(Saved entries)
[Start of section]

@[simp] theorem State.syncIrq_pending (s : State) : (s.syncIrq).pending = s.pending := by
  rw [← State.rest_pending (s.syncIrq), State.rest_syncIrq, State.rest_pending]
@[simp] theorem State.syncIrq_inReset (s : State) : (s.syncIrq).inReset = s.inReset := by
  rw [← State.rest_inReset (s.syncIrq), State.rest_syncIrq, State.rest_inReset]
@[simp] theorem State.syncIrq_shadow (s : State) : (s.syncIrq).shadow = s.shadow := by
  rw [← State.rest_shadow (s.syncIrq), State.rest_syncIrq, State.rest_shadow]
@[simp] theorem State.syncIrq_grp (s : State) : (s.syncIrq).grp = s.grp := by
  rw [← State.rest_grp (s.syncIrq), State.rest_syncIrq, State.rest_grp]
@[simp] theorem State.syncIrq_goCnt (s : State) : (s.syncIrq).goCnt = s.goCnt := by
  rw [← State.rest_goCnt (s.syncIrq), State.rest_syncIrq, State.rest_goCnt]
@[simp] theorem State.syncIrq_hostMem (s : State) : (s.syncIrq).hostMem = s.hostMem := by
  rw [← State.rest_hostMem (s.syncIrq), State.rest_syncIrq, State.rest_hostMem]
@[simp] theorem State.syncIrq_hostRead (s : State) : (s.syncIrq).hostRead = s.hostRead := by
  rw [← State.rest_hostRead (s.syncIrq), State.rest_syncIrq, State.rest_hostRead]
@[simp] theorem State.syncIrq_freeCtr (s : State) : (s.syncIrq).freeCtr = s.freeCtr := by
  rw [← State.rest_freeCtr (s.syncIrq), State.rest_syncIrq, State.rest_freeCtr]
@[simp] theorem State.syncIrq_msixMask (s : State) : (s.syncIrq).msixMask = s.msixMask := by
  rw [← State.rest_msixMask (s.syncIrq), State.rest_syncIrq, State.rest_msixMask]
@[simp] theorem State.syncIrq_msixFuncMask (s : State) : (s.syncIrq).msixFuncMask = s.msixFuncMask := by
  rw [← State.rest_msixFuncMask (s.syncIrq), State.rest_syncIrq, State.rest_msixFuncMask]
@[simp] theorem State.syncIrq_msixOn (s : State) : (s.syncIrq).msixOn = s.msixOn := by
  rw [← State.rest_msixOn (s.syncIrq), State.rest_syncIrq, State.rest_msixOn]
@[simp] theorem State.syncIrq_cores (s : State) : (s.syncIrq).cores = s.cores := by
  rw [← State.rest_cores (s.syncIrq), State.rest_syncIrq, State.rest_cores]
@[simp] theorem State.syncIrq_measRam (s : State) : (s.syncIrq).measRam = s.measRam := by
  rw [← State.rest_measRam (s.syncIrq), State.rest_syncIrq, State.rest_measRam]
@[simp] theorem State.syncIrq_exch (s : State) : (s.syncIrq).exch = s.exch := by
  rw [← State.rest_exch (s.syncIrq), State.rest_syncIrq, State.rest_exch]
@[simp] theorem State.syncIrq_bad (s : State) : (s.syncIrq).bad = s.bad := by
  rw [← State.rest_bad (s.syncIrq), State.rest_syncIrq, State.rest_bad]
@[simp] theorem State.syncIrq_tb (s : State) : (s.syncIrq).tb = s.tb := by
  rw [← State.rest_tb (s.syncIrq), State.rest_syncIrq, State.rest_tb]
@[simp] theorem State.syncIrq_disc (s : State) : (s.syncIrq).disc = s.disc := by
  rw [← State.rest_disc (s.syncIrq), State.rest_syncIrq, State.rest_disc]
@[simp] theorem State.syncIrq_touts (s : State) : (s.syncIrq).touts = s.touts := by
  rw [← State.rest_touts (s.syncIrq), State.rest_syncIrq, State.rest_touts]
@[simp] theorem State.syncIrq_pulses (s : State) : (s.syncIrq).pulses = s.pulses := by
  rw [← State.rest_pulses (s.syncIrq), State.rest_syncIrq, State.rest_pulses]
@[simp] theorem State.syncIrq_ppsLast (s : State) : (s.syncIrq).ppsLast = s.ppsLast := by
  rw [← State.rest_ppsLast (s.syncIrq), State.rest_syncIrq, State.rest_ppsLast]
@[simp] theorem State.syncIrq_tinArms (s : State) : (s.syncIrq).tinArms = s.tinArms := by
  rw [← State.rest_tinArms (s.syncIrq), State.rest_syncIrq, State.rest_tinArms]
@[simp] theorem State.syncIrq_tins (s : State) : (s.syncIrq).tins = s.tins := by
  rw [← State.rest_tins (s.syncIrq), State.rest_syncIrq, State.rest_tins]
@[simp] theorem State.syncIrq_sol (s : State) : (s.syncIrq).sol = s.sol := by
  rw [← State.rest_sol (s.syncIrq), State.rest_syncIrq, State.rest_sol]
@[simp] theorem State.syncIrq_lanes (s : State) : (s.syncIrq).lanes = s.lanes := by
  rw [← State.rest_lanes (s.syncIrq), State.rest_syncIrq, State.rest_lanes]
@[simp] theorem State.syncIrq_chains (s : State) : (s.syncIrq).chains = s.chains := by
  rw [← State.rest_chains (s.syncIrq), State.rest_syncIrq, State.rest_chains]
@[simp] theorem State.syncIrq_groups (s : State) : (s.syncIrq).groups = s.groups := by
  rw [← State.rest_groups (s.syncIrq), State.rest_syncIrq, State.rest_groups]
@[simp] theorem State.syncIrq_fecs (s : State) : (s.syncIrq).fecs = s.fecs := by
  rw [← State.rest_fecs (s.syncIrq), State.rest_syncIrq, State.rest_fecs]
@[simp] theorem State.syncIrq_rl (s : State) : (s.syncIrq).rl = s.rl := by
  rw [← State.rest_rl (s.syncIrq), State.rest_syncIrq, State.rest_rl]
@[simp] theorem State.syncIrq_jobs (s : State) : (s.syncIrq).jobs = s.jobs := by
  rw [← State.rest_jobs (s.syncIrq), State.rest_syncIrq, State.rest_jobs]
@[simp] theorem State.syncIrq_jobSeq (s : State) : (s.syncIrq).jobSeq = s.jobSeq := by
  rw [← State.rest_jobSeq (s.syncIrq), State.rest_syncIrq, State.rest_jobSeq]
@[simp] theorem State.syncIrq_nextSnap (s : State) : (s.syncIrq).nextSnap = s.nextSnap := by
  rw [← State.rest_nextSnap (s.syncIrq), State.rest_syncIrq, State.rest_nextSnap]
@[simp] theorem State.syncIrq_floorJob (s : State) : (s.syncIrq).floorJob = s.floorJob := by
  rw [← State.rest_floorJob (s.syncIrq), State.rest_syncIrq, State.rest_floorJob]
@[simp] theorem State.syncIrq_rrPhase (s : State) : (s.syncIrq).rrPhase = s.rrPhase := by
  rw [← State.rest_rrPhase (s.syncIrq), State.rest_syncIrq, State.rest_rrPhase]
@[simp] theorem State.syncIrq_cells (s : State) : (s.syncIrq).cells = s.cells := by
  rw [← State.rest_cells (s.syncIrq), State.rest_syncIrq, State.rest_cells]
@[simp] theorem State.syncIrq_chans (s : State) : (s.syncIrq).chans = s.chans := by
  rw [← State.rest_chans (s.syncIrq), State.rest_syncIrq, State.rest_chans]
@[simp] theorem State.syncIrq_placeHeat (s : State) : (s.syncIrq).placeHeat = s.placeHeat := by
  rw [← State.rest_placeHeat (s.syncIrq), State.rest_syncIrq, State.rest_placeHeat]
@[simp] theorem State.syncIrq_subs (s : State) : (s.syncIrq).subs = s.subs := by
  rw [← State.rest_subs (s.syncIrq), State.rest_syncIrq, State.rest_subs]
@[simp] theorem State.syncIrq_nav (s : State) : (s.syncIrq).nav = s.nav := by
  rw [← State.rest_nav (s.syncIrq), State.rest_syncIrq, State.rest_nav]
@[simp] theorem State.syncIrq_auth (s : State) : (s.syncIrq).auth = s.auth := by
  rw [← State.rest_auth (s.syncIrq), State.rest_syncIrq, State.rest_auth]
@[simp] theorem State.syncIrq_eth (s : State) : (s.syncIrq).eth = s.eth := by
  rw [← State.rest_eth (s.syncIrq), State.rest_syncIrq, State.rest_eth]
@[simp] theorem State.syncIrq_ptp (s : State) : (s.syncIrq).ptp = s.ptp := by
  rw [← State.rest_ptp (s.syncIrq), State.rest_syncIrq, State.rest_ptp]
@[simp] theorem State.syncIrq_steps (s : State) : (s.syncIrq).steps = s.steps := by
  rw [← State.rest_steps (s.syncIrq), State.rest_syncIrq, State.rest_steps]
@[simp] theorem State.syncIrq_uarts (s : State) : (s.syncIrq).uarts = s.uarts := by
  rw [← State.rest_uarts (s.syncIrq), State.rest_syncIrq, State.rest_uarts]
@[simp] theorem State.syncIrq_assay (s : State) : (s.syncIrq).assay = s.assay := by
  rw [← State.rest_assay (s.syncIrq), State.rest_syncIrq, State.rest_assay]
@[simp] theorem State.syncIrq_upd (s : State) : (s.syncIrq).upd = s.upd := by
  rw [← State.rest_upd (s.syncIrq), State.rest_syncIrq, State.rest_upd]
@[simp] theorem State.syncIrq_boot (s : State) : (s.syncIrq).boot = s.boot := by
  rw [← State.rest_boot (s.syncIrq), State.rest_syncIrq, State.rest_boot]
@[simp] theorem State.syncIrq_flash (s : State) : (s.syncIrq).flash = s.flash := by
  rw [← State.rest_flash (s.syncIrq), State.rest_syncIrq, State.rest_flash]
@[simp] theorem State.syncIrq_alive (s : State) : (s.syncIrq).alive = s.alive := by
  rw [← State.rest_alive (s.syncIrq), State.rest_syncIrq, State.rest_alive]
@[simp] theorem State.syncIrq_fuses (s : State) : (s.syncIrq).fuses = s.fuses := by
  rw [← State.rest_fuses (s.syncIrq), State.rest_syncIrq, State.rest_fuses]
@[simp] theorem State.syncIrq_armAt (s : State) : (s.syncIrq).armAt = s.armAt := by
  rw [← State.rest_armAt (s.syncIrq), State.rest_syncIrq, State.rest_armAt]
@[simp] theorem State.syncIrq_el (s : State) : (s.syncIrq).el = s.el := by
  rw [← State.rest_el (s.syncIrq), State.rest_syncIrq, State.rest_el]
@[simp] theorem State.syncIrq_heat (s : State) : (s.syncIrq).heat = s.heat := by
  rw [← State.rest_heat (s.syncIrq), State.rest_syncIrq, State.rest_heat]
@[simp] theorem State.syncIrq_cmd (s : State) : (s.syncIrq).cmd = s.cmd := by
  rw [← State.rest_cmd (s.syncIrq), State.rest_syncIrq, State.rest_cmd]
@[simp] theorem State.syncIrq_host (s : State) : (s.syncIrq).host = s.host := by
  rw [← State.rest_host (s.syncIrq), State.rest_syncIrq, State.rest_host]
@[simp] theorem State.syncIrq_fault (s : State) : (s.syncIrq).fault = s.fault := by
  rw [← State.rest_fault (s.syncIrq), State.rest_syncIrq, State.rest_fault]
@[simp] theorem State.syncIrq_log (s : State) : (s.syncIrq).log = s.log := by
  rw [← State.rest_log (s.syncIrq), State.rest_syncIrq, State.rest_log]
@[simp] theorem State.syncIrq_bk (s : State) : (s.syncIrq).bk = s.bk := by
  rw [← State.rest_bk (s.syncIrq), State.rest_syncIrq, State.rest_bk]
@[simp] theorem State.syncIrq_io33 (s : State) : (s.syncIrq).io33 = s.io33 := by
  rw [← State.rest_io33 (s.syncIrq), State.rest_syncIrq, State.rest_io33]
@[simp] theorem State.syncIrq_snaps (s : State) : (s.syncIrq).snaps = s.snaps := by
  rw [← State.rest_snaps (s.syncIrq), State.rest_syncIrq, State.rest_snaps]
@[simp] theorem State.syncIrq_snapMem (s : State) : (s.syncIrq).snapMem = s.snapMem := by
  rw [← State.rest_snapMem (s.syncIrq), State.rest_syncIrq, State.rest_snapMem]
@[simp] theorem State.syncIrq_work (s : State) : (s.syncIrq).work = s.work := by
  rw [← State.rest_work (s.syncIrq), State.rest_syncIrq, State.rest_work]
@[simp] theorem State.syncIrq_lateFrames (s : State) : (s.syncIrq).lateFrames = s.lateFrames := by
  rw [← State.rest_lateFrames (s.syncIrq), State.rest_syncIrq, State.rest_lateFrames]
@[simp] theorem State.syncIrq_lateUnits (s : State) : (s.syncIrq).lateUnits = s.lateUnits := by
  rw [← State.rest_lateUnits (s.syncIrq), State.rest_syncIrq, State.rest_lateUnits]
@[simp] theorem State.syncIrq_por (s : State) : (s.syncIrq).por = s.por := by
  rw [← State.rest_por (s.syncIrq), State.rest_syncIrq, State.rest_por]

[End of section]

### YOUR INSTRUCTIONS:
There is a line with "rw [← State.rest_nextSnap" and a line with "rw [← State.rest_rrPhase" above. Copy exactly those two lines and all lines between them, with nothing else.

### ANSWER TO THIS PROBLEM:
  rw [← State.rest_nextSnap (s.syncIrq), State.rest_syncIrq, State.rest_nextSnap]
@[simp] theorem State.syncIrq_floorJob (s : State) : (s.syncIrq).floorJob = s.floorJob := by
  rw [← State.rest_floorJob (s.syncIrq), State.rest_syncIrq, State.rest_floorJob]
@[simp] theorem State.syncIrq_rrPhase (s : State) : (s.syncIrq).rrPhase = s.rrPhase := by
  rw [← State.rest_rrPhase (s.syncIrq), State.rest_syncIrq, State.rest_rrPhase]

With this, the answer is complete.